● **Action item**: Would you set down all of the entries below exactly as they stand?

● **Provided records**:
:::::
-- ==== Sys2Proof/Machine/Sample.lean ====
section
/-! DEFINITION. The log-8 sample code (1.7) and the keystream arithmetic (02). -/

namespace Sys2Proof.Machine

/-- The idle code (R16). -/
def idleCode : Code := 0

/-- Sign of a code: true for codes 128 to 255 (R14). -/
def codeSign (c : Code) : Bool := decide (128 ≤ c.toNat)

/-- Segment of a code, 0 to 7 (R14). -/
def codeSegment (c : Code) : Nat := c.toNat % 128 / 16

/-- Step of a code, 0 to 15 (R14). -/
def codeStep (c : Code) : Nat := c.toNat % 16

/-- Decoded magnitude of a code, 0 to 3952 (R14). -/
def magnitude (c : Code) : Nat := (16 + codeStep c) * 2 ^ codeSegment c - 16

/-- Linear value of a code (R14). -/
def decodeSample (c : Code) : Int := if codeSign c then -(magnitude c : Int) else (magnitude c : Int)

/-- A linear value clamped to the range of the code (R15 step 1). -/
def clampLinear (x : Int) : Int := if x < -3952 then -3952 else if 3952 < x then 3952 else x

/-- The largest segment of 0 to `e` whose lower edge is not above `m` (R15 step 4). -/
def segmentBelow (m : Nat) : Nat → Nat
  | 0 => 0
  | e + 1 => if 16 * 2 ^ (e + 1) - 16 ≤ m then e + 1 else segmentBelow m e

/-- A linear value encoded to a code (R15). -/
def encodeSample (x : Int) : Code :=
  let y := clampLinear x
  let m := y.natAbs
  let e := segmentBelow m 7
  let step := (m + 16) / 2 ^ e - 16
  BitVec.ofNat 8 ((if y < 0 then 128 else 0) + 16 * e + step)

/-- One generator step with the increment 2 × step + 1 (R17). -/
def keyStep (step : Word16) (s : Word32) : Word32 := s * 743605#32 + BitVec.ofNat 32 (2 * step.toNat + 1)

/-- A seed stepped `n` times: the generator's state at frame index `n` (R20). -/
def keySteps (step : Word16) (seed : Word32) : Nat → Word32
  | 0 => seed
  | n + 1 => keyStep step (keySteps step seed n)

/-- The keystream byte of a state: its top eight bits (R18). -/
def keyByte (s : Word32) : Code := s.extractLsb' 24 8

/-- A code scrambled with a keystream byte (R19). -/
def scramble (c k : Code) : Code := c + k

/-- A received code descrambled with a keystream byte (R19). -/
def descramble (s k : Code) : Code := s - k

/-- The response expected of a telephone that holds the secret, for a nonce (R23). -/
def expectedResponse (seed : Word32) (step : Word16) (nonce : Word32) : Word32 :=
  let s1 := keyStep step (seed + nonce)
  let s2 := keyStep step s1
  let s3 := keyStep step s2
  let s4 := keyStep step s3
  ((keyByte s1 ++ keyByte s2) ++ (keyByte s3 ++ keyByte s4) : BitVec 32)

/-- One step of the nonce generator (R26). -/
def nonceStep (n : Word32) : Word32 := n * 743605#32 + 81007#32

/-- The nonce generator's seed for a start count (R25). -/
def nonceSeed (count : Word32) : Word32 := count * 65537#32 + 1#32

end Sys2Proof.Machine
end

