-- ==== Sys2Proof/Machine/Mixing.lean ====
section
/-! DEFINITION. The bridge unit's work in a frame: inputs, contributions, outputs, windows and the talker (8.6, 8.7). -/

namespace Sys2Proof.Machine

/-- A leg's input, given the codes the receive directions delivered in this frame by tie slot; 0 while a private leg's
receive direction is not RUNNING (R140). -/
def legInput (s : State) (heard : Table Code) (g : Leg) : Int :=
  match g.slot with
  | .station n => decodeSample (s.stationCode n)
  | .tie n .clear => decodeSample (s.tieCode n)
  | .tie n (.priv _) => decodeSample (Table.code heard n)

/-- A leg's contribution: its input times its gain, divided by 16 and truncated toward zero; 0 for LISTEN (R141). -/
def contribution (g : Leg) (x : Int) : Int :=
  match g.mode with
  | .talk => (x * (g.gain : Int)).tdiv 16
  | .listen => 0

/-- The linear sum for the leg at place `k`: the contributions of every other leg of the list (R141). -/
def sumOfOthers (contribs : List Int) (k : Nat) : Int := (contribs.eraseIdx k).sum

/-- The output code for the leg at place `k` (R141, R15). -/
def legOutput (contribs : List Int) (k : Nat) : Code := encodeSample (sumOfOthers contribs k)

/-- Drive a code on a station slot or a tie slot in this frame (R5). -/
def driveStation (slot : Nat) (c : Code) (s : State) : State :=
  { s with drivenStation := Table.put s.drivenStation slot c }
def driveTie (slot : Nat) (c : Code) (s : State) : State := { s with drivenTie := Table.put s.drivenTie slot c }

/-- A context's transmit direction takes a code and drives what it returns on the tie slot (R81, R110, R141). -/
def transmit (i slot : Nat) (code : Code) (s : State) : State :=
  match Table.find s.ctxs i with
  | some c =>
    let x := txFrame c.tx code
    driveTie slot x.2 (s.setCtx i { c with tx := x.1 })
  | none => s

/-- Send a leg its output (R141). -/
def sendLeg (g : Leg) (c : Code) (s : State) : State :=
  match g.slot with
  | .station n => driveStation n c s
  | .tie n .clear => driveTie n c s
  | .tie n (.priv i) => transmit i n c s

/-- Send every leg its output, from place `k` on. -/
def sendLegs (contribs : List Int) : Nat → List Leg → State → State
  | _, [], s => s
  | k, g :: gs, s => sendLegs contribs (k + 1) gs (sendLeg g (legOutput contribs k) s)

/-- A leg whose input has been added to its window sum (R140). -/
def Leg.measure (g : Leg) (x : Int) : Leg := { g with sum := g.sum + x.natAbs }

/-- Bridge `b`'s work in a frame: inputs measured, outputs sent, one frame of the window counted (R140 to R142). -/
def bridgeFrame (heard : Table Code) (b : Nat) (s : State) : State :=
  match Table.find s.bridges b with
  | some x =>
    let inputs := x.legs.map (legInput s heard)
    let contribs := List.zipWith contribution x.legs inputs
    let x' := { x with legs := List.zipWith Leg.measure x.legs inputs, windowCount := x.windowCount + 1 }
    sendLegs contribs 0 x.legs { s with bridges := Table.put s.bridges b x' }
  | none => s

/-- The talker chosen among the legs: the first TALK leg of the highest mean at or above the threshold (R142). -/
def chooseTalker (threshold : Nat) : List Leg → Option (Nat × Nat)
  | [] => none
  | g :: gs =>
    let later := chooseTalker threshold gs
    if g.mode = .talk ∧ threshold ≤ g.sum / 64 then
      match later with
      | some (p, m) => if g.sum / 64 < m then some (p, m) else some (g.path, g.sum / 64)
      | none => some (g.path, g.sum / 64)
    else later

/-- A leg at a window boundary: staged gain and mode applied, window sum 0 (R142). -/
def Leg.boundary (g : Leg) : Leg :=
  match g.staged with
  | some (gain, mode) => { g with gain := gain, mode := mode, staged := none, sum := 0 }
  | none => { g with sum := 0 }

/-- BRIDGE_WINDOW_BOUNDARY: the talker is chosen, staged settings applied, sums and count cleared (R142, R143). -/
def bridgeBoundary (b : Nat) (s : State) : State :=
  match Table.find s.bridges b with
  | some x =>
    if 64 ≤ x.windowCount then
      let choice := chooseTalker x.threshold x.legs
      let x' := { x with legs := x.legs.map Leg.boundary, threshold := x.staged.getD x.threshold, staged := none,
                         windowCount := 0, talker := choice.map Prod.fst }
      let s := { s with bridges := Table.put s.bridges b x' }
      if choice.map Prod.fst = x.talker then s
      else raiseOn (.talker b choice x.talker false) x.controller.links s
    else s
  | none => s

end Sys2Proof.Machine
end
:::::
● **Result of this exercise**:
-- ==== Sys2Proof/Machine/Sample.lean ====
section
/-! DEFINITION. The log-8 sample code (1.7) and the keystream arithmetic (02). -/

namespace Sys2Proof.Machine

/-- The idle code (R16). -/
def idleCode : Code := 0

/-- Sign of a code: true for codes 128 to 255 (R14). -/
def codeSign (c : Code) : Bool := decide (128 ≤ c.toNat)

/-- Segment of a code, 0 to 7 (R14). -/
def codeSegment (c : Code) : Nat := c.toNat % 128 / 16

/-- Step of a code, 0 to 15 (R14). -/
def codeStep (c : Code) : Nat := c.toNat % 16

/-- Decoded magnitude of a code, 0 to 3952 (R14). -/
def magnitude (c : Code) : Nat := (16 + codeStep c) * 2 ^ codeSegment c - 16

/-- Linear value of a code (R14). -/
def decodeSample (c : Code) : Int := if codeSign c then -(magnitude c : Int) else (magnitude c : Int)

/-- A linear value clamped to the range of the code (R15 step 1). -/
def clampLinear (x : Int) : Int := if x < -3952 then -3952 else if 3952 < x then 3952 else x

/-- The largest segment of 0 to `e` whose lower edge is not above `m` (R15 step 4). -/
def segmentBelow (m : Nat) : Nat → Nat
  | 0 => 0
  | e + 1 => if 16 * 2 ^ (e + 1) - 16 ≤ m then e + 1 else segmentBelow m e

/-- A linear value encoded to a code (R15). -/
def encodeSample (x : Int) : Code :=
  let y := clampLinear x
  let m := y.natAbs
  let e := segmentBelow m 7
  let step := (m + 16) / 2 ^ e - 16
  BitVec.ofNat 8 ((if y < 0 then 128 else 0) + 16 * e + step)

/-- One generator step with the increment 2 × step + 1 (R17). -/
def keyStep (step : Word16) (s : Word32) : Word32 := s * 743605#32 + BitVec.ofNat 32 (2 * step.toNat + 1)

/-- A seed stepped `n` times: the generator's state at frame index `n` (R20). -/
def keySteps (step : Word16) (seed : Word32) : Nat → Word32
  | 0 => seed
  | n + 1 => keyStep step (keySteps step seed n)

/-- The keystream byte of a state: its top eight bits (R18). -/
def keyByte (s : Word32) : Code := s.extractLsb' 24 8

/-- A code scrambled with a keystream byte (R19). -/
def scramble (c k : Code) : Code := c + k

/-- A received code descrambled with a keystream byte (R19). -/
def descramble (s k : Code) : Code := s - k

/-- The response expected of a telephone that holds the secret, for a nonce (R23). -/
def expectedResponse (seed : Word32) (step : Word16) (nonce : Word32) : Word32 :=
  let s1 := keyStep step (seed + nonce)
  let s2 := keyStep step s1
  let s3 := keyStep step s2
  let s4 := keyStep step s3
  ((keyByte s1 ++ keyByte s2) ++ (keyByte s3 ++ keyByte s4) : BitVec 32)

/-- One step of the nonce generator (R26). -/
def nonceStep (n : Word32) : Word32 := n * 743605#32 + 81007#32

/-- The nonce generator's seed for a start count (R25). -/
def nonceSeed (count : Word32) : Word32 := count * 65537#32 + 1#32

end Sys2Proof.Machine
end

-- ==== Sys2Proof/Machine/Mixing.lean ====
section
/-! DEFINITION. The bridge unit's work in a frame: inputs, contributions, outputs, windows and the talker (8.6, 8.7). -/

namespace Sys2Proof.Machine

/-- A leg's input, given the codes the receive directions delivered in this frame by tie slot; 0 while a private leg's
receive direction is not RUNNING (R140). -/
def legInput (s : State) (heard : Table Code) (g : Leg) : Int :=
  match g.slot with
  | .station n => decodeSample (s.stationCode n)
  | .tie n .clear => decodeSample (s.tieCode n)
  | .tie n (.priv _) => decodeSample (Table.code heard n)

/-- A leg's contribution: its input times its gain, divided by 16 and truncated toward zero; 0 for LISTEN (R141). -/
def contribution (g : Leg) (x : Int) : Int :=
  match g.mode with
  | .talk => (x * (g.gain : Int)).tdiv 16
  | .listen => 0

/-- The linear sum for the leg at place `k`: the contributions of every other leg of the list (R141). -/
def sumOfOthers (contribs : List Int) (k : Nat) : Int := (contribs.eraseIdx k).sum

/-- The output code for the leg at place `k` (R141, R15). -/
def legOutput (contribs : List Int) (k : Nat) : Code := encodeSample (sumOfOthers contribs k)

/-- Drive a code on a station slot or a tie slot in this frame (R5). -/
def driveStation (slot : Nat) (c : Code) (s : State) : State :=
  { s with drivenStation := Table.put s.drivenStation slot c }
def driveTie (slot : Nat) (c : Code) (s : State) : State := { s with drivenTie := Table.put s.drivenTie slot c }

/-- A context's transmit direction takes a code and drives what it returns on the tie slot (R81, R110, R141). -/
def transmit (i slot : Nat) (code : Code) (s : State) : State :=
  match Table.find s.ctxs i with
  | some c =>
    let x := txFrame c.tx code
    driveTie slot x.2 (s.setCtx i { c with tx := x.1 })
  | none => s

/-- Send a leg its output (R141). -/
def sendLeg (g : Leg) (c : Code) (s : State) : State :=
  match g.slot with
  | .station n => driveStation n c s
  | .tie n .clear => driveTie n c s
  | .tie n (.priv i) => transmit i n c s

/-- Send every leg its output, from place `k` on. -/
def sendLegs (contribs : List Int) : Nat → List Leg → State → State
  | _, [], s => s
  | k, g :: gs, s => sendLegs contribs (k + 1) gs (sendLeg g (legOutput contribs k) s)

/-- A leg whose input has been added to its window sum (R140). -/
def Leg.measure (g : Leg) (x : Int) : Leg := { g with sum := g.sum + x.natAbs }

/-- Bridge `b`'s work in a frame: inputs measured, outputs sent, one frame of the window counted (R140 to R142). -/
def bridgeFrame (heard : Table Code) (b : Nat) (s : State) : State :=
  match Table.find s.bridges b with
  | some x =>
    let inputs := x.legs.map (legInput s heard)
    let contribs := List.zipWith contribution x.legs inputs
    let x' := { x with legs := List.zipWith Leg.measure x.legs inputs, windowCount := x.windowCount + 1 }
    sendLegs contribs 0 x.legs { s with bridges := Table.put s.bridges b x' }
  | none => s

/-- The talker chosen among the legs: the first TALK leg of the highest mean at or above the threshold (R142). -/
def chooseTalker (threshold : Nat) : List Leg → Option (Nat × Nat)
  | [] => none
  | g :: gs =>
    let later := chooseTalker threshold gs
    if g.mode = .talk ∧ threshold ≤ g.sum / 64 then
      match later with
      | some (p, m) => if g.sum / 64 < m then some (p, m) else some (g.path, g.sum / 64)
      | none => some (g.path, g.sum / 64)
    else later

/-- A leg at a window boundary: staged gain and mode applied, window sum 0 (R142). -/
def Leg.boundary (g : Leg) : Leg :=
  match g.staged with
  | some (gain, mode) => { g with gain := gain, mode := mode, staged := none, sum := 0 }
  | none => { g with sum := 0 }

/-- BRIDGE_WINDOW_BOUNDARY: the talker is chosen, staged settings applied, sums and count cleared (R142, R143). -/
def bridgeBoundary (b : Nat) (s : State) : State :=
  match Table.find s.bridges b with
  | some x =>
    if 64 ≤ x.windowCount then
      let choice := chooseTalker x.threshold x.legs
      let x' := { x with legs := x.legs.map Leg.boundary, threshold := x.staged.getD x.threshold, staged := none,
                         windowCount := 0, talker := choice.map Prod.fst }
      let s := { s with bridges := Table.put s.bridges b x' }
      if choice.map Prod.fst = x.talker then s
      else raiseOn (.talker b choice x.talker false) x.controller.links s
    else s
  | none => s

end Sys2Proof.Machine
end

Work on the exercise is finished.